Task: In the data below, find each line containing the string "Body" and return it.

Records for this exercise:
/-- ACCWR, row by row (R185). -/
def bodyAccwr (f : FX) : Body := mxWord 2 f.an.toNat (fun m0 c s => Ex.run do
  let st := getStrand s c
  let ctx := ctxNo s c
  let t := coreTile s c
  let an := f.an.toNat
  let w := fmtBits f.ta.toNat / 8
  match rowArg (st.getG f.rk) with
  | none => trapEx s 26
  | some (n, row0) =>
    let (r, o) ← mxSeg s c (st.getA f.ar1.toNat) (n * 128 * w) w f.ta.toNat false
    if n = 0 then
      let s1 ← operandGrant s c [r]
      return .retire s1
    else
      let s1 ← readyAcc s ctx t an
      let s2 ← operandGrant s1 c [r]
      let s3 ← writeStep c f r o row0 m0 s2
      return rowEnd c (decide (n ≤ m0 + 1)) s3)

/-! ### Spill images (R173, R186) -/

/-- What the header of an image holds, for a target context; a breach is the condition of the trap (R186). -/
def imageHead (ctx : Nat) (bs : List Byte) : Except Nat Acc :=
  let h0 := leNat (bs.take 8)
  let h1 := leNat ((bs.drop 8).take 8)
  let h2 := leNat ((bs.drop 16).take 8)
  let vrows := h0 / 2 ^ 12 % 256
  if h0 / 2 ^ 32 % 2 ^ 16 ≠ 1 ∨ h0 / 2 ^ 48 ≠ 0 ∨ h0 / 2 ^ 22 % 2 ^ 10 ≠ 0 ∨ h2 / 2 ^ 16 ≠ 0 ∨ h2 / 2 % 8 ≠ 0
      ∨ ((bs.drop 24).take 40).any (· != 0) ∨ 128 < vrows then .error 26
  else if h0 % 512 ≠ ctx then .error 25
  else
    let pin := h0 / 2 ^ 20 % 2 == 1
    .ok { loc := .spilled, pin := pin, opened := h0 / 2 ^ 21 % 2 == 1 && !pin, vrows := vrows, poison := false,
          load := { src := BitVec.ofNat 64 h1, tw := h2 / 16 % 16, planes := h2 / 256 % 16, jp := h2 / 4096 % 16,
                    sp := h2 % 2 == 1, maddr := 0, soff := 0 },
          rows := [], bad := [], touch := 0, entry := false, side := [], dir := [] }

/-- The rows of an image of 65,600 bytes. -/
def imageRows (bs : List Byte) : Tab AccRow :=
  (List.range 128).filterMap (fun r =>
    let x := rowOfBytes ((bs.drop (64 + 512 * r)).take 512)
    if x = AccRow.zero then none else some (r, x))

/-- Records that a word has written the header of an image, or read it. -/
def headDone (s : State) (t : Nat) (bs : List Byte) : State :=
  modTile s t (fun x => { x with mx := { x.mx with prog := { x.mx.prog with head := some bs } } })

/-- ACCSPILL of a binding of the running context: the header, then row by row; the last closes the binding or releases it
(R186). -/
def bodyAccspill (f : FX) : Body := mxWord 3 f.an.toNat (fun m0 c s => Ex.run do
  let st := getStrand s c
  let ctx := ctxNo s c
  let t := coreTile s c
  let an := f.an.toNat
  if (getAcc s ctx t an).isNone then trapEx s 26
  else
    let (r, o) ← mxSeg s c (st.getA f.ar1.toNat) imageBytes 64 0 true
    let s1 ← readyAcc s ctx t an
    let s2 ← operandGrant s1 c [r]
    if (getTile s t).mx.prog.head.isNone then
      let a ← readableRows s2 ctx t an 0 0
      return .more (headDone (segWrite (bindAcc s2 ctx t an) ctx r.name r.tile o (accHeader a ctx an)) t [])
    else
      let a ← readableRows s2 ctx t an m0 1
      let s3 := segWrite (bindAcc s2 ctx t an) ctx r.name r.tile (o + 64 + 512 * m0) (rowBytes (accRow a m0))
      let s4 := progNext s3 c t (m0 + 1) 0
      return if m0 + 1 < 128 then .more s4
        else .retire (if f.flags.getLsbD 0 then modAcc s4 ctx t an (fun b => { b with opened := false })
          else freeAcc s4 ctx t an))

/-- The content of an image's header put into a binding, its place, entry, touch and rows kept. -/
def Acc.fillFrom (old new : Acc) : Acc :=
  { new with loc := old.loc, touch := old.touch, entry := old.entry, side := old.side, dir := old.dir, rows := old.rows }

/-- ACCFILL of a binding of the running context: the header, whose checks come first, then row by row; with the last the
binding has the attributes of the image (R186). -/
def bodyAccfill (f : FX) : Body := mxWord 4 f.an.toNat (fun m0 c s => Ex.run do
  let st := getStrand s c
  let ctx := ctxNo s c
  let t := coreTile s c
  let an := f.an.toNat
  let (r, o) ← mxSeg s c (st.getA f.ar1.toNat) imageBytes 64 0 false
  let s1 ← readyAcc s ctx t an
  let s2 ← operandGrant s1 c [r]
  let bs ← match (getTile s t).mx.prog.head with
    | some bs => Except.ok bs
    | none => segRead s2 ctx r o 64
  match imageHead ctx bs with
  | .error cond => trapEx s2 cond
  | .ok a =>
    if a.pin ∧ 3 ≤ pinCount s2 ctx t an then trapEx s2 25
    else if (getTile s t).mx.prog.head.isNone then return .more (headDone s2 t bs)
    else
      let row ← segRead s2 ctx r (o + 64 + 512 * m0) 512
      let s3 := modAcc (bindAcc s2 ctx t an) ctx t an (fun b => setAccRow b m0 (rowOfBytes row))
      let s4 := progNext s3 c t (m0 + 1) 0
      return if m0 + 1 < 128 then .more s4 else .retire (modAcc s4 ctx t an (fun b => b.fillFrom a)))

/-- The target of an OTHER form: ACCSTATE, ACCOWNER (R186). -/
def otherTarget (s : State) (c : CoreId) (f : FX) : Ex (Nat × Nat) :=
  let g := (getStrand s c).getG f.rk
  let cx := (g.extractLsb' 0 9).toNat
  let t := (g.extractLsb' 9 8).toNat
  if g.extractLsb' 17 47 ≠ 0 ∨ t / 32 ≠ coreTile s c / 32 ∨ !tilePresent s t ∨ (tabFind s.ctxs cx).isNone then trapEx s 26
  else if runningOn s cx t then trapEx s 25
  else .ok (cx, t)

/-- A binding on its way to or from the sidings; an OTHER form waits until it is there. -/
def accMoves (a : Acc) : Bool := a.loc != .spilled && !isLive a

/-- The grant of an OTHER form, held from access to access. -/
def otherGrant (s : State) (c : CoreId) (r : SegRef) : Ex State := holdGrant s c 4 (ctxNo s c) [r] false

Response area:
def bodyAccwr (f : FX) : Body := mxWord 2 f.an.toNat (fun m0 c s => Ex.run do
def bodyAccspill (f : FX) : Body := mxWord 3 f.an.toNat (fun m0 c s => Ex.run do
def bodyAccfill (f : FX) : Body := mxWord 4 f.an.toNat (fun m0 c s => Ex.run do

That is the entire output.